Der Fotograf ermittelt, speichert und verarbeitet die vom Vertragspartner bekanntgegebenen personenbezogenen Daten (Name, Adresse, E-Mail Adresse, Kreditkartendaten, Daten für Kontoüberweisungen, Telefonnummer  etc.) sowie die mit der Geschäftsbeziehung zusammenhängenden Daten (wie  zB Bestelldatum, bestellte bzw gelieferte Produkte oder Dienstleistungen,  Stückanzahl, Preis, Liefertermine, Zahlungs- und Mahndaten etc) unter  Beachtung der Bestimmungen des Datenschutzgesetzes idgF für Zwecke der  Vertragserfüllung. Der Fotograf verwendet die vom Vertragspartner mitgeteilten  personenbezogenen Daten ohne dessen gesonderte ausdrückliche Einwilligung  ausschließlich zur Vertragsabwicklung und Beantwortung von Anfragen, sofern  dieser in die weitere Verwendung seiner Daten, insbesondere zu  Werbezwecken, nicht ausdrücklich eingewilligt hat. Mangels Einwilligung in die  Verwendung der Daten zu Werbezwecken werden die Daten nach vollständiger  Abwicklung des Vertrages und vollständiger Kaufpreiszahlung für die weitere  Verwendung gesperrt und nach Ablauf der steuer- und handelsrechtlichen  Aufbewahrungsfristen gelöscht. Bei erteilter Einwilligung werden die Daten zu  Werbezwecken gespeichert. Der Vertragspartner kann eine erteilte Zustimmung  zur Erhebung, Verarbeitung und Nutzung personenbezogener Daten jederzeit  widerrufen. 

 

16. Verwendung von Bildnissen zu Werbezwecken des Fotografen 

Der Fotograf ist – sofern keine ausdrückliche gegenteilige schriftliche  Vereinbarung vorliegt – berechtigt, von ihm hergestellte Lichtbilder zur  Bewerbung seiner Tätigkeit zu verwenden. Der Vertragspartner erteilt zur  Veröffentlichung zu Werbezwecken des Fotografen seine ausdrückliche und  unwiderrufliche Zustimmung und verzichtet auf die Geltendmachung jedweder  Ansprüche, insbesondere aus dem Recht auf das eigene Bild gem § 78 UrhG  sowie auf Verwendungsansprüche gem § 1041 ABGB. 

 

17. Anwendbares Recht, Gerichtsstand, Vertragssprache 

17.1. Für sämtliche Streitigkeiten zwischen dem Fotografen und dem  Vertragspartner aus dem Vertragsverhältnis, einschließlich Streitigkeiten über  das Zustandekommen und/oder die Gültigkeit des Vertrages, gilt  österreichisches Recht unter Ausschluss des UN-Kaufrechtsübereinkommens 

und der Verweisungsnormen des internationalen Privatrechts als vereinbart.  Diese Rechtswahl gilt jedoch nur insoweit, als nicht der gewährte Schutz durch  zwingende Bestimmungen des Rechts des Staates, in dem der Vertragspartner  seinen gewöhnlichen Aufenthalt hat, entzogen wird. 
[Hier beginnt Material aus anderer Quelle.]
/-- The compares of a beat. -/
def compares (k : Core) (r : Nat) (e : Engine) (l : List PinSample) (f : ItinFrame) (live : Bool) : List Compare :=
  [0, 1].flatMap (fun st => (regionPins r).filterMap (fun p =>
    let w := tsetEdge k p f.tset (4 + st)
    if bit w 31 then
      (pinExpect k r e p st f live).map (fun g =>
        { bit := { pin := p, strobe := st, lane := e.lane, frame := g.1 }
          fails := !passes g.2 (sampleOf l p st).1 (sampleOf l p st).2
          late := decide (beatPeriod k r f.tset ≤ fld w 28 0) })
    else none))

/-- Is a compare a match compare (R134)? -/
def isMatch (k : Core) (b : FailBit) : Bool := b.frame.op == 8 && bit (pinFormat k b.pin) 14

/-- Fail flags after fails: those of frames generated since the last CLRF (R130). -/
def flagFails (k : Core) (e : Engine) (l : List FailBit) : Nat :=
  l.foldl (fun acc b => match pinSite k b.pin with
    | some s => if e.clrf ≤ b.frame.serial then acc ||| 2 ^ s else acc
    | none => acc) e.flags

/-- The sites that failed, by iteration of the MATCH that waits (R134). -/
def noteMatchFails (k : Core) (l : List FailBit) (w : Option Wait) : Option Wait :=
  match w with
  | some (.match_ frames pos iter matched fails dec) =>
    some (.match_ frames pos iter matched (l.foldl (fun acc b => match pinSite k b.pin with
      | some s => amSet acc b.frame.iter (amGetD acc b.frame.iter 0 ||| 2 ^ s)
      | none => acc) fails) dec)
  | _ => w

/-- The state that a driver state expects of a sample (R407). -/
def expectOf (d : DriveState) : Expect :=
  match d with
  | .vih => .h
  | .vil => .l
  | _ => .x

/-- SHADOW verification (R407): at each enabled S0 a tenanted pin's sample is compared with what this member would drive. -/
def shadowVerify (r : Nat) (f : ItinFrame) (edges : List LateEdge) (l : List PinSample) (k : Core) : Core :=
  if tenRole k r = 2 then
    (tenPins k r).foldl (fun acc p =>
      let w := tsetEdge k p f.tset 4
      let s := sampleOf l p 0
      if tenanted k p ∧ bit w 31 ∧ ¬ passes (expectOf (driveAt k edges p (edgeTime k p (fld w 28 0)))) s.1 s.2 then
        noteDiverge acc
      else acc) k
  else k

/-! ### The next frame (R133 to R135) -/

/-- The next frame of the FIFO leaves it. -/
def popFrame (e : Engine) : Option Engine :=
  match e.fifo with
  | [] => none
  | f :: t => some { e with fifo := t, cur := some f, padding := false }

/-- The next frame leaves the FIFO, and a BRF or MATCH begins to wait with its first frame (R133, R134). -/
def popNew (e : Engine) : Option Engine :=
  (popFrame e).map (fun x => match x.cur with
    | some f =>
      if f.op = 7 then { x with wait := some (.brf false) }
      else if f.op = 8 then { x with wait := some (.match_ [f] 1 0 0 [] false) }
      else { x with wait := none }
    | none => x)

/-- Is the present frame the last one of its instruction, with this opcode? -/
def curEnds (e : Engine) (op : Nat) : Bool := e.cur.any (fun f => f.last && f.op == op)

/-- Has every frame of an iteration come (R134)? -/
def iterComplete (frames : List ItinFrame) : Bool := frames.getLast?.any (·.last)

/-- Does a delayed action remain to land (R122, R135)? -/
def lagPending (k : Core) (r : Nat) (e : Engine) : Bool := anyLag k r && !e.lag.isEmpty

/-- A repeated frame of an iteration is played. -/
def replay (frames : List ItinFrame) (pos iter : Nat) (w : Wait) (e : Engine) : Engine :=
  { e with cur := (frames[pos]?).map (fun f => { f with iter := iter }), padding := true, wait := some w }

/-- The engine with the frame of its next beat; none where no beat leaves: the FIFO has run dry, an iteration boundary is
undecided, or the run has ended. -/
def nextFrame (k : Core) (r : Nat) (e : Engine) : Option Engine :=
  if e.lane ≠ 0 then some e
  else match e.wait with
    | some (.brf dec) =>
      if curEnds e 7 then
        if dec ∧ ¬ e.fifo.isEmpty then popNew e else some { e with padding := true }
      else popFrame e
    | some (.match_ frames pos iter m fails dec) =>
      if ¬ iterComplete frames then
        (popFrame e).map (fun x => { x with wait := some (.match_ (frames ++ x.cur.toList) (pos + 1) iter m fails dec) })
      else if pos < frames.length then some (replay frames pos iter (.match_ frames (pos + 1) iter m fails dec) e)
      else if ¬ dec then none
      else if ¬ e.fifo.isEmpty then popNew e
      else some (replay frames 0 (iter + 1) (.match_ frames 1 (iter + 1) m fails dec) e)
    | none =>
      if curEnds e 0xB then (if lagPending k r e then some { e with padding := true } else none) else popNew e

/-- Does the pin side need a frame that the FIFO does not hold (R141)? -/
def starved (e : Engine) : Bool :=
  e.lane == 0 && e.fifo.isEmpty &&
  match e.wait with
  | some (.brf _) => !curEnds e 7
  | some (.match_ frames _ _ _ _ _) => !iterComplete frames
  | none => !curEnds e 0xB

/-! ### One beat (R86) -/

/-- Is an engine RUNNING or WAITING? -/
def inRun (k : Core) (r : Nat) : Bool := engState k r == 3 || engState k r == 4

/-- The start of the next beat in units of 250 fs of the Chronicle (R86). -/
def beatTime (e : Engine) : Nat := 20000 * e.accTick + e.time

/-- Has the stop beat come (R142)? -/
def stopDue (e : Engine) : Bool := e.stopAt.any (fun t => decide (t ≤ beatTime e))

/-- At the first beat of an instruction's first frame CLRF clears the fail flags (R129, R130), and a frame that plays with its
own compares generates its delayed actions (R122). -/
def startFrame (f : ItinFrame) (live : Bool) (e : Engine) : Engine :=
  if e.lane ≠ 0 then e
  else
    let e1 := if f.first ∧ f.cmp.testBit 1 ∧ ¬ e.padding then { e with flags := 0, clrf := f.serial } else e
    if live ∧ ¬ f.cmp.testBit 0 then
      { e1 with lag := e1.lag ++ [(e1.frameNo + (if f.cmp.testBit 4 then e1.cfg.rdLat else e1.cfg.wrLat), f)] }
    else e1

/-- The engine past a beat of period `p`. -/
def endBeat (p : Nat) (e : Engine) : Engine :=
  if e.lane + 1 < frameBeats e then { e with time := e.time + p, lane := e.lane + 1 }
  else { e with time := e.time + p, lane := 0, frameNo := e.frameNo + 1, lag := e.lag.filter (fun g => decide (e.frameNo < g.1)) }

/-- The snapshot of a WAYPOINT stands once the last beat of its last frame leaves (R146). -/
def takeSnap (r beat : Nat) (f : ItinFrame) (k : Core) : Core :=
  let e := engOf k r
  match e.shadow with
  | some w =>
    if w.serial = f.serial ∧ w.taken.isNone ∧ ¬ e.padding ∧ e.lane + 1 = frameBeats e then
      countFld (engReg r 0x38) 15 0 1 (setEng r { e with
        shadow := some { w with taken := some (beat, beatTime e / 20000, e.flags, e.valid &&& (2 ^ 128 - 1 - (fpOf k r).invSites)) } } k)
    else k
  | none => k

/-- The registers that follow a beat: BEAT, ITIN_PC, PAD_COUNT, STATE, FILL and LOW_WATER. -/
def showBeat (r : Nat) (f : ItinFrame) (k : Core) : Core :=
  let e := engOf k r
  let k1 := setRegFld (engReg r 0x14) 21 0 f.instr (setReg64 (engReg r 0x18) (nextBeat k r + 1) k)
  let k2 := if e.padding then countFld (engReg r 0x2C) 31 0 1 k1 else k1
  let k3 := showEngine r (setEngState r (if e.wait.isSome then 4 else 3) k2)
  setRegFld (engReg r 0x20) 29 16 (min (regFld k3 (engReg r 0x20) 29 16) (regFld k3 (engReg r 0x20) 13 0)) k3

/-- The sites that R141 makes invalid from a beat of this region on become so. -/
def dueSites (r : Nat) (k : Core) : Core :=
  let e := engOf k r
  (e.invalidSites.filter (fun x => decide (x.2 ≤ beatTime e))).foldl (fun acc x => siteInvalid r x.1 (nextBeat acc r) acc)
    (setEng r { e with invalidSites := e.invalidSites.filter (fun x => decide (beatTime e < x.2)) } k)

/-- A beat of the engine's present frame: its edges fire, its strobes sample, fails set flags and are captured. -/
def playBeat (r : Nat) (l : List PinSample) (f : ItinFrame) (k : Core) : Core :=
  let e0 := engOf k r
  let live := !e0.padding || f.op == 8
  let e := startFrame f live e0
  let n := nextBeat k r
  let p := beatPeriod k r f.tset
  let edges := e.lateEdges ++ edgesNow k r e f
  let cs := compares k r e l f live
  let bad := (cs.filter (·.fails))
  let now := e.lateFails ++ ((bad.filter (fun c => !c.late)).map (·.bit))
  let e1 := { e with
    lateEdges := edgesLate k r e f
    lateFails := (bad.filter (·.late)).map (·.bit)
    lateCmp := cs.any (·.late)
    flags := flagFails k e (now.filter (fun b => !isMatch k b))
    wait := noteMatchFails k ((bad.map (·.bit)).filter (isMatch k)) e.wait }
  let conflict := e.lane = 0 ∧ 2 ≤ (landing e e.frameNo).length ∧ anyLag k r
  let k1 := fireEdges edges (shadowVerify r f edges l (setEng r e1 k))
  let k2 := if conflict then recordCause (engReg r 0x30) 7 k1 else k1
  let k3 := captureBeat r (beatTime e / 4000) n (now.filter (fun b => !isMatch k b)) k2
  let k4 := takeSnap r n f { k3 with freeCtr := k3.freeCtr + 128 }
  showBeat r f (setEng r (endBeat p (engOf k4 r)) k4)

/-- BEAT_START: the next beat of a region in a run leaves the FIFO, unless its stop beat has come. -/
def opBeatStart (r : Nat) (l : List PinSample) (k : Core) : Core :=
  if inRun k r ∧ ¬ stopDue (engOf k r) then
    match nextFrame k r (engOf k r) with
    | some e => match e.cur with
      | some f => playBeat r l f (dueSites r (enableTenants r (setEng r e k)))
      | none => k
    | none => k
  else k

/-- Meaning of BEAT_START (R86): `samples` holds what the comparators of the region's pins held at the beat's own strobes. -/
def execBeatStart (r : Region) (samples : List PinSample) (s : State) : Host.Outcome State Fault Refusal :=
  .next (onCore (opBeatStart r.val samples) s)

/-! ### Waiting on the device (R133, R134) -/

/-- BRF_RESOLVE's condition: the BRF's frames have played, and every compare that they and earlier frames generated has
resolved. -/
def brfReady (k : Core) (r : Nat) (e : Engine) : Bool :=
  inRun k r && e.wait == some (.brf false) && e.lane == 0 && curEnds e 7 && !lagPending k r e && e.lateFails.isEmpty
    && !e.lateCmp

/-- The enabled sites that hold a pin in a region. -/
def enabledSites (k : Core) (r : Nat) : List Nat := (bitList (regionSites k r) 128).filter (siteEnabled k r)

/-- The condition of a BRF (Table ITIN-8, R132). -/
def brfHolds (k : Core) (r : Nat) (e : Engine) (arg : Nat) : Bool :=
  match nfld arg 7 0 with
  | 0 => (enabledSites k r).any (fun s => e.flags.testBit s)
  | 1 => (enabledSites k r).all (fun s => e.flags.testBit s)
  | _ => e.flags.testBit (nfld arg 14 8)

/-- BRF_RESOLVE: the flow decision is taken, and the engine goes on along the chosen path. -/
def opBrfResolve (r : Nat) (qdr : Memory) (_arc : Memory) (k : Core) : Core :=
  let e := engOf k r
  if brfReady k r e then
    let i := fetchIns qdr r e e.pc
    let path := if brfHolds k r e i.arg != i.arg.testBit 16 then i.operand else e.pc + 1
    setEng r (goTo path { e with blocked := false, wait := some (.brf true) }) k
  else k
17.2. Für alle gegen einen Vertragspartner des Fotografen, der im Inland seinen  Wohnsitz, gewöhnlichen Aufenthalt oder Ort der Beschäftigung hat, erhobenen  Klagen ist eines jener Gerichte zuständig, in dessen Sprengel der Verbraucher  seinen Wohnsitz, gewöhnlichen Aufenthalt oder Ort der Beschäftigung hat.  

17.3. Die Vertragssprache ist ausschließlich Deutsch.